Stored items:

──────

-- ==== Sys2Proof/Machine/Vector.lean ====
section
/-! DEFINITION. Vector clusters (04, 05 R130-R136): VALU, VLD, VST, VRED, MOMFIN, VRELAY, TOPK, DROPOUT, MASKAPPLY. -/

namespace Sys2Proof.Machine

/-- What an instruction does once its checks pass: the state, where its signal goes, whether it holds VC1 to VC3, and the
ranges of local memory that it writes, in their order (R250). -/
structure Done where
  s : State
  tgt : SigTo
  excl : Bool
  dst : List (Nat × Nat)

/-- An instruction that takes a slot and does its work in one step (R141): predicate, slot, checks, work, flight. It comes
after the earlier ones of its stream that have still to access a range it touches (R51). -/
def runInstr (s : State) (q i : Nat) (isOp : W128 → Bool) (touches : State → Fetched → Touches)
    (body : State → Fetched → Except Nat Done) : State :=
  match headOf s q i isOp with
  | .no => s
  | .bad f => failHead s q i stPoisonedWord f
  | .ok f false => skipNow s q i f .here
  | .ok f true =>
    if !slotFree s q i then slotWait s q i
    else if streamHolds s q i (touches s f) then keepPred s q i true
    else match body s f with
      | .error st => failHead s q i st f
      | .ok d =>
        amendOp (startOp (popHead d.s q i) q i f true true none [] d.tgt []) q fun o =>
          { o with excl := d.excl, dst := d.dst }

/-- A vector cluster's instructions leave nothing to be done after their start. -/
def touchesNone (_ : State) (_ : Fetched) : Touches := ⟨[], []⟩

/-- OP of the parameter block that a word names, for the rows that share an opcode (R133, R136 to R140). -/
def blockOp (s : State) (q : Nat) (w : W128) : Nat := (memByte s (lsBase q + wPb w * 64)).toNat

/-! ### VALU (R80, R81, R84, R130, R131) -/

def vVop (w : W128) : Nat := bits w 63 58
def vVd (w : W128) : Nat := bits w 57 52
def vVa (w : W128) : Nat := bits w 51 46
def vVb (w : W128) : Nat := bits w 45 40
def vVc (w : W128) : Nat := bits w 39 34
def vPk (w : W128) : Bool := bit w 33
def vNovf (w : W128) : Bool := bit w 32
def vFmt (w : W128) : Fmt := fmtOfCode (bits w 31 28)
def vLanes (w : W128) : Nat := bits w 27 21 + 1
def vStat (w : W128) : Bool := bit w 20

/-- Operations with a packed form (R131). -/
def hasPacked (v : Nat) : Bool := decide (v ≤ 5) || (decide (8 ≤ v) && decide (v ≤ 0xB))

/-- The checks of R131, and the record's place (R84). -/
def valuStatus (w : W128) : Option Nat :=
  let v := vVop w
  firstFail [
    (decide (0x1B < v), stIllegalField),
    (v == 0x0E && !(if vPk w then vFmt w == .hf16 || vFmt w == .b32 else fmtIsMilpex (vFmt w) || fmtIsInt (vFmt w)),
      stIllegalFormat),
    (vPk w && v != 0x0E && !hasPacked v, stIllegalField),
    (vPk w && v == 0x0E && vFmt w == .b32 && vVd w == 63, stIllegalField),
    (vStat w && !lsOk (bits w 16 0 * 32) 32, stAddrRange)]

/-- Sources that an operation reads: VA, VB, VC. A packed CVT to binary32 reads VA alone (R131). -/
def vArity (v : Nat) (pk : Bool) (f : Fmt) : Nat :=
  if v = 3 || v = 0x0C then 3
  else if v ≤ 5 || (8 ≤ v && v ≤ 0xB) || v = 0x1A || (v = 0x0E && pk && f != .b32) then 2
  else 1

/-- A comparison of values (R36): CMPEQ, CMPNE, CMPLT, CMPLE. -/
def vCmp (v : Nat) (a b : FVal) : Bool :=
  match v with
  | 0x08 => fvEq a b
  | 0x09 => !fvEq a b
  | 0x0A => fvLt a b
  | _ => fvLt a b || fvEq a b

/-- A binary32 result and its conversion counts (R80, R82, R131). MOV and SEL copy the bit pattern, a NaN's payload with
it (log entry 79). -/
def valuOp (v : Nat) (f : Fmt) (novf : Bool) (a b c : W32) : W32 × Cnt :=
  match v with
  | 0x00 => (f32Add a b, {})
  | 0x01 => (f32Sub a b, {})
  | 0x02 => (f32Mul a b, {})
  | 0x03 => (f32Fma a b c, {})
  | 0x04 => (f32Min a b, {})
  | 0x05 => (f32Max a b, {})
  | 0x06 => (f32Abs a, {})
  | 0x07 => (f32Neg a, {})
  | 0x08 | 0x09 | 0x0A | 0x0B => (if vCmp v (f32v a) (f32v b) then BitVec.allOnes 32 else 0, {})
  | 0x0C => (if c != 0 then a else b, {})
  | 0x0D => (f32Relu a, {})
  | 0x0E => let r := convV f novf (f32v a); (widen f r.1, r.2)
  | 0x0F => (a, {})
  | 0x10 => (fnApply .rcp a, {})
  | 0x11 => (fnApply .rsqrt a, {})
  | 0x12 => (fnApply .exp a, {})
  | 0x13 => (fnApply .exp2 a, {})
  | 0x14 => (fnApply .log a, {})
  | 0x15 => (fnApply .log2 a, {})
  | 0x16 => (fnApply .tanh a, {})
  | 0x17 => (fnApply .sigmoid a, {})
  | 0x18 => (fnApply .gelu a, {})
  | 0x19 => (fnApply .silu a, {})
  | 0x1A => (f32Div a b, {})
  | _ => (f32Sqrt a, {})

/-- Maximum or minimum of two Hf16 codes (R35). -/
def hf16MinMax (mx : Bool) (a b : Nat) : Nat :=
  let x := fmtVal .hf16 a
  let y := fmtVal .hf16 b
  if fvIsNaN x then b else if fvIsNaN y then a
  else if fvLt x y then (if mx then b else a) else (if mx then a else b)

/-- One half of a packed operation (R81): the code and its counts. -/
def packedOp (v : Nat) (novf : Bool) (a b c : Nat) : Nat × Cnt :=
  let x := fmtVal .hf16 a
  let y := fmtVal .hf16 b
  match v with
  | 0x00 => convV .hf16 novf (fvAdd x y)
  | 0x01 => convV .hf16 novf (fvAdd x (fvNeg y))
  | 0x02 => convV .hf16 novf (fvMul x y)
  | 0x03 => convV .hf16 novf (fvAdd (fvMul x y) (fmtVal .hf16 c))
  | 0x04 => (hf16MinMax false a b, {})
  | 0x05 => (hf16MinMax true a b, {})
  | _ => (if vCmp v x y then 0xFFFF else 0, {})

/-- Halves of a packed register. -/
def half (x : W32) (h : Nat) : Nat := bits x (16 * h + 15) (16 * h)
def pack2 (lo hi : Nat) : W32 := BitVec.ofNat 32 (lo + hi * 65536)

/-- The result of a lane: registers to write from VD on, and for each active element the value and counts that a
record sees. -/
def valuLane (w : W128) (a b c : W32) : List W32 × List (W32 × Cnt) :=
  let v := vVop w
  if v = 0x0E && vPk w then
    if vFmt w == .b32 then
      let r := [widen .hf16 (half a 0), widen .hf16 (half a 1)]
      (r, r.map fun y => (y, {}))
    else
      let x := convV .hf16 (vNovf w) (f32v a)
      let y := convV .hf16 (vNovf w) (f32v b)
      ([pack2 x.1 y.1], [(widen .hf16 x.1, x.2), (widen .hf16 y.1, y.2)])
  else if vPk w then
    let x := packedOp v (vNovf w) (half a 0) (half b 0) (half c 0)
    let y := packedOp v (vNovf w) (half a 1) (half b 1) (half c 1)
    ([pack2 x.1 y.1], [(widen .hf16 x.1, x.2), (widen .hf16 y.1, y.2)])
  else
    let x := valuOp v (vFmt w) (vNovf w) a b c
    ([x.1], [x])

/-- Masks are counted in ELEMENTS only (R84). -/
def isMaskOp (v : Nat) : Bool := decide (8 ≤ v) && decide (v ≤ 0xB)

/-- Elements of a lane enter the record (R84). -/
def statLane (t : Stat) (psn mask : Bool) (es : List (W32 × Cnt)) : Stat :=
  if psn then { t with elems := t.elems + es.length, flags := t.flags ||| 2 }
  else if mask then { t with elems := t.elems + es.length }
  else es.foldl (fun u e => statElem u e.1 e.2) t

/-- One lane of a VALU: registers written (R85: poisoned when a source is), record updated. -/
def valuStep (q c : Nat) (w : W128) (x : State × Stat) (l : Nat) : State × Stat :=
  let s := x.1
  let n := vArity (vVop w) (vPk w) (vFmt w)
  let psn := vpsn s q c (vVa w) l || (decide (2 ≤ n) && vpsn s q c (vVb w) l) || (n == 3 && vpsn s q c (vVc w) l)
  let r := valuLane w (vreg s q c (vVa w) l) (vreg s q c (vVb w) l) (vreg s q c (vVc w) l)
  (r.1.zipIdx.foldl (fun t p => setVreg t q c (vVd w + p.2) l p.1 psn) s,
   statLane x.2 psn (isMaskOp (vVop w)) r.2)

/-- The range of a statistics record that is written. -/
def statDst (q : Nat) (on : Bool) (off : Nat) : List (Nat × Nat) := if on then [(lsBase q + off, 32)] else []

/-- VALU (R130). -/
def valuBody (q c : Nat) (s : State) (f : Fetched) : Except Nat Done :=
  match valuStatus f.word with
  | some st => .error st
  | none =>
    let (s1, t) := (List.range (vLanes f.word)).foldl (valuStep q c f.word) (s, stat0)
    .ok ⟨if vStat f.word then writeStat s1 q (bits f.word 16 0 * 32) t else s1, .here, false,
      statDst q (vStat f.word) (bits f.word 16 0 * 32)⟩

/-! ### VLD and VST (R132) -/

def lVr (w : W128) : Nat := bits w 63 58
def lFmt (w : W128) : Fmt := fmtOfCode (bits w 57 54)
def lAddr (w : W128) : Nat := bits w 53 32
def lN (w : W128) : Nat := bits w 31 20 + 1
def lBcast (w : W128) : Bool := bit w 19
def lPk (w : W128) : Bool := bit w 18
def lNovf (w : W128) : Bool := bit w 17
def lStat (w : W128) : Bool := bit w 16
def lRec (w : W128) : Nat := bits w 15 0 * 64

/-- Alignment of element 0 by format (R132). -/
def lAlign : Fmt → Nat
  | .hf16 => 2
  | .b32 => 4
  | .int32 => 4
  | _ => 1

/-- The checks of R132. -/
def lStatus (load : Bool) (w : W128) : Option Nat :=
  let per := if lPk w then 256 else 128
  firstFail [
    (lFmt w == .b64 || lFmt w == .res, stIllegalFormat),
    (lBcast w && (!load || lN w != 1), stIllegalField),
    (load && lNovf w, stIllegalField),
    (decide (63 < lVr w + (lN w - 1) / per), stIllegalField),
    (lAddr w % lAlign (lFmt w) != 0, stAlign),
    (!lsOk (lAddr w) (rowBytes (lFmt w) (lN w)), stAddrRange),
    (lStat w && !lsOk (lRec w) 32, stAddrRange)]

──────

Copy the lines from the start of the data verbatim, stopping after the line containing "namespace Sys2Proof.Machine".

-- ==== Sys2Proof/Machine/Vector.lean ====
section
/-! DEFINITION. Vector clusters (04, 05 R130-R136): VALU, VLD, VST, VRED, MOMFIN, VRELAY, TOPK, DROPOUT, MASKAPPLY. -/

namespace Sys2Proof.Machine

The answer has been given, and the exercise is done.